A public reception will begin at about 6:45 p.m. Friday, Sept. 9, in Gallery 181 and the college’s Lyle E. Lightfoot Forum, following the Department of Architecture’s Premiere 16 student scholarship and awards ceremony (4:30 – 5:30 p.m.) and a guest lecture by Ray Calabro, FAIA, principal of Bohlin Cywinski Jackson (approximately 5:30 – 6:30 p.m.), both in Kocimski Auditorium, 101 College of Design.

During their semester abroad, students completed drawing, studio and architectural history courses and seminars. Classes were taught by Iowa State Associate Professors Karen Bermann and Mikesch Muecke, architecture (studio and drawing); Associate Professor Michael Martin, landscape architecture (studio and drawing); and Rome Program Resident Director Pia Schneider (seminar), together with Rome-based instructors Simone Capra (studio and drawing), Jan Gedane (architectural history), Linda Nolan (architectural history), Tom Rankin (seminar) and Carol Taddeo (architectural history).

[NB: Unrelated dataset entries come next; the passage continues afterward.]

/-! ## setPort -/

@[simp] theorem State.setPort_cur (v : Port) : (s.setPort k v).cur = s.cur := rfl
@[simp] theorem State.setPort_cycle (v : Port) : (s.setPort k v).cycle = s.cycle := rfl
@[simp] theorem State.setPort_turn (v : Port) : (s.setPort k v).turn = s.turn := rfl
@[simp] theorem State.setPort_inbox (v : Port) : (s.setPort k v).inbox = s.inbox := rfl
@[simp] theorem State.setPort_pace (v : Port) : (s.setPort k v).pace = s.pace := rfl
@[simp] theorem State.setPort_freeN (v : Port) : (s.setPort k v).freeN = s.freeN := rfl
@[simp] theorem State.setPort_ctxs (v : Port) : (s.setPort k v).ctxs = s.ctxs := rfl
@[simp] theorem State.setPort_cores (v : Port) : (s.setPort k v).cores = s.cores := rfl
@[simp] theorem State.setPort_clus (v : Port) : (s.setPort k v).clus = s.clus := rfl
@[simp] theorem State.setPort_dies (v : Port) : (s.setPort k v).dies = s.dies := rfl
@[simp] theorem State.setPort_parts (v : Port) : (s.setPort k v).parts = s.parts := rfl
@[simp] theorem State.setPort_streams (v : Port) : (s.setPort k v).streams = s.streams := rfl
@[simp] theorem State.setPort_launches (v : Port) : (s.setPort k v).launches = s.launches := rfl
@[simp] theorem State.setPort_ports (v : Port) : (s.setPort k v).ports = Tab.put k v s.ports := rfl
@[simp] theorem State.setPort_dram (v : Port) : (s.setPort k v).dram = s.dram := rfl
@[simp] theorem State.setPort_host (v : Port) : (s.setPort k v).host = s.host := rfl
@[simp] theorem State.setPort_dtags (v : Port) : (s.setPort k v).dtags = s.dtags := rfl
@[simp] theorem State.setPort_dpois (v : Port) : (s.setPort k v).dpois = s.dpois := rfl
@[simp] theorem State.setPort_hpois (v : Port) : (s.setPort k v).hpois = s.hpois := rfl
@[simp] theorem State.setPort_wbuf (v : Port) : (s.setPort k v).wbuf = s.wbuf := rfl
@[simp] theorem State.setPort_invals (v : Port) : (s.setPort k v).invals = s.invals := rfl
@[simp] theorem State.setPort_invalNo (v : Port) : (s.setPort k v).invalNo = s.invalNo := rfl
@[simp] theorem State.setPort_placeNo (v : Port) : (s.setPort k v).placeNo = s.placeNo := rfl
@[simp] theorem State.setPort_launchNo (v : Port) : (s.setPort k v).launchNo = s.launchNo := rfl
@[simp] theorem State.setPort_copyNo (v : Port) : (s.setPort k v).copyNo = s.copyNo := rfl
@[simp] theorem State.setPort_ready (v : Port) : (s.setPort k v).ready = s.ready := rfl
@[simp] theorem State.setPort_recov (v : Port) : (s.setPort k v).recov = s.recov := rfl
@[simp] theorem State.setPort_slotB (v : Port) : (s.setPort k v).slotB = s.slotB := rfl
@[simp] theorem State.setPort_therm (v : Port) : (s.setPort k v).therm = s.therm := rfl
@[simp] theorem State.setPort_fwsvn (v : Port) : (s.setPort k v).fwsvn = s.fwsvn := rfl
@[simp] theorem State.setPort_devid (v : Port) : (s.setPort k v).devid = s.devid := rfl
@[simp] theorem State.setPort_pwrcap (v : Port) : (s.setPort k v).pwrcap = s.pwrcap := rfl
@[simp] theorem State.setPort_mbop (v : Port) : (s.setPort k v).mbop = s.mbop := rfl
@[simp] theorem State.setPort_mbarg (v : Port) : (s.setPort k v).mbarg = s.mbarg := rfl
@[simp] theorem State.setPort_mbsnap (v : Port) : (s.setPort k v).mbsnap = s.mbsnap := rfl
@[simp] theorem State.setPort_mbbusy (v : Port) : (s.setPort k v).mbbusy = s.mbbusy := rfl
@[simp] theorem State.setPort_mbdone (v : Port) : (s.setPort k v).mbdone = s.mbdone := rfl
@[simp] theorem State.setPort_mberr (v : Port) : (s.setPort k v).mberr = s.mberr := rfl
@[simp] theorem State.setPort_mblen (v : Port) : (s.setPort k v).mblen = s.mblen := rfl
@[simp] theorem State.setPort_mbdata (v : Port) : (s.setPort k v).mbdata = s.mbdata := rfl
@[simp] theorem State.setPort_flash (v : Port) : (s.setPort k v).flash = s.flash := rfl
@[simp] theorem State.setPort_devlog (v : Port) : (s.setPort k v).devlog = s.devlog := rfl
@[simp] theorem State.setPort_devdrop (v : Port) : (s.setPort k v).devdrop = s.devdrop := rfl
@[simp] theorem State.setPort_devseq (v : Port) : (s.setPort k v).devseq = s.devseq := rfl
@[simp] theorem State.setPort_irqs (v : Port) : (s.setPort k v).irqs = s.irqs := rfl
@[simp] theorem State.setPort_telem (v : Port) : (s.setPort k v).telem = s.telem := rfl
@[simp] theorem State.setPort_watts (v : Port) : (s.setPort k v).watts = s.watts := rfl
@[simp] theorem State.setPort_power (v : Port) : (s.setPort k v).power = s.power := rfl
@[simp] theorem State.setPort_hostRead (v : Port) : (s.setPort k v).hostRead = s.hostRead := rfl
@[simp] theorem State.ctx_setPort (v : Port) : (s.setPort k v).ctx j = s.ctx j := rfl
@[simp] theorem State.core_setPort (v : Port) : (s.setPort k v).core j = s.core j := rfl
@[simp] theorem State.clu_setPort (v : Port) : (s.setPort k v).clu j = s.clu j := rfl
@[simp] theorem State.die_setPort (v : Port) : (s.setPort k v).die j = s.die j := rfl
@[simp] theorem State.part_setPort (v : Port) : (s.setPort k v).part j = s.part j := rfl
@[simp] theorem State.stream_setPort (v : Port) : (s.setPort k v).stream j = s.stream j := rfl
@[simp] theorem State.launch_setPort (v : Port) : (s.setPort k v).launch j = s.launch j := rfl
@[simp] theorem State.port_setPort_same (v : Port) : (s.setPort k v).port k = v := by simp [State.port]
theorem State.port_setPort (v : Port) : (s.setPort k v).port j = if j = k then v else s.port j := by
  simp [State.port, Tab.get_put]
@[simp] theorem State.setPort_setPort (v w : Port) : (s.setPort k w).setPort k v = s.setPort k v := by simp [State.setPort]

The architecture studio operated under the overall title “Along + Across + Between: Rome as a Network of Multiples,” focusing on the Aurelian Wall through the international WallWalk initiative, said Muecke.

“Many parts of the urban landscape of Rome have been lost or substantially transformed over the centuries, but the infrastructure of the Aurelian Wall remains. Its massive 19-kilometer-long masonry construction, initially built by the emperor Aurelian in five years— 270-275 CE (Christian Era)—to defend the city along its perimeter, went through a historic process of transformation, repairs, addition, neglect and adaptation that presented us with an urban infrastructure placed between the historic and the contemporary city, both physically and metaphorically,” Muecke said. “This is why we gave particular attention to conditions of within/without, along, across and specifically tra, the Italian word for between.”

Aurelian Wall
The wall served as the focus of all four of the architecture studio’s projects. The second and final projects were collaborations between the architecture and landscape architecture studios and drawing courses.

“The Aurelian Wall is embedded within the medieval-Renaissance-Baroque-industrial-modern city that grew up inside and outside its confines; the wall has been partly erased, and where it remains at least partly intact, it has been heavily modified to accommodate modern infrastructure and contemporary life,” Martin said.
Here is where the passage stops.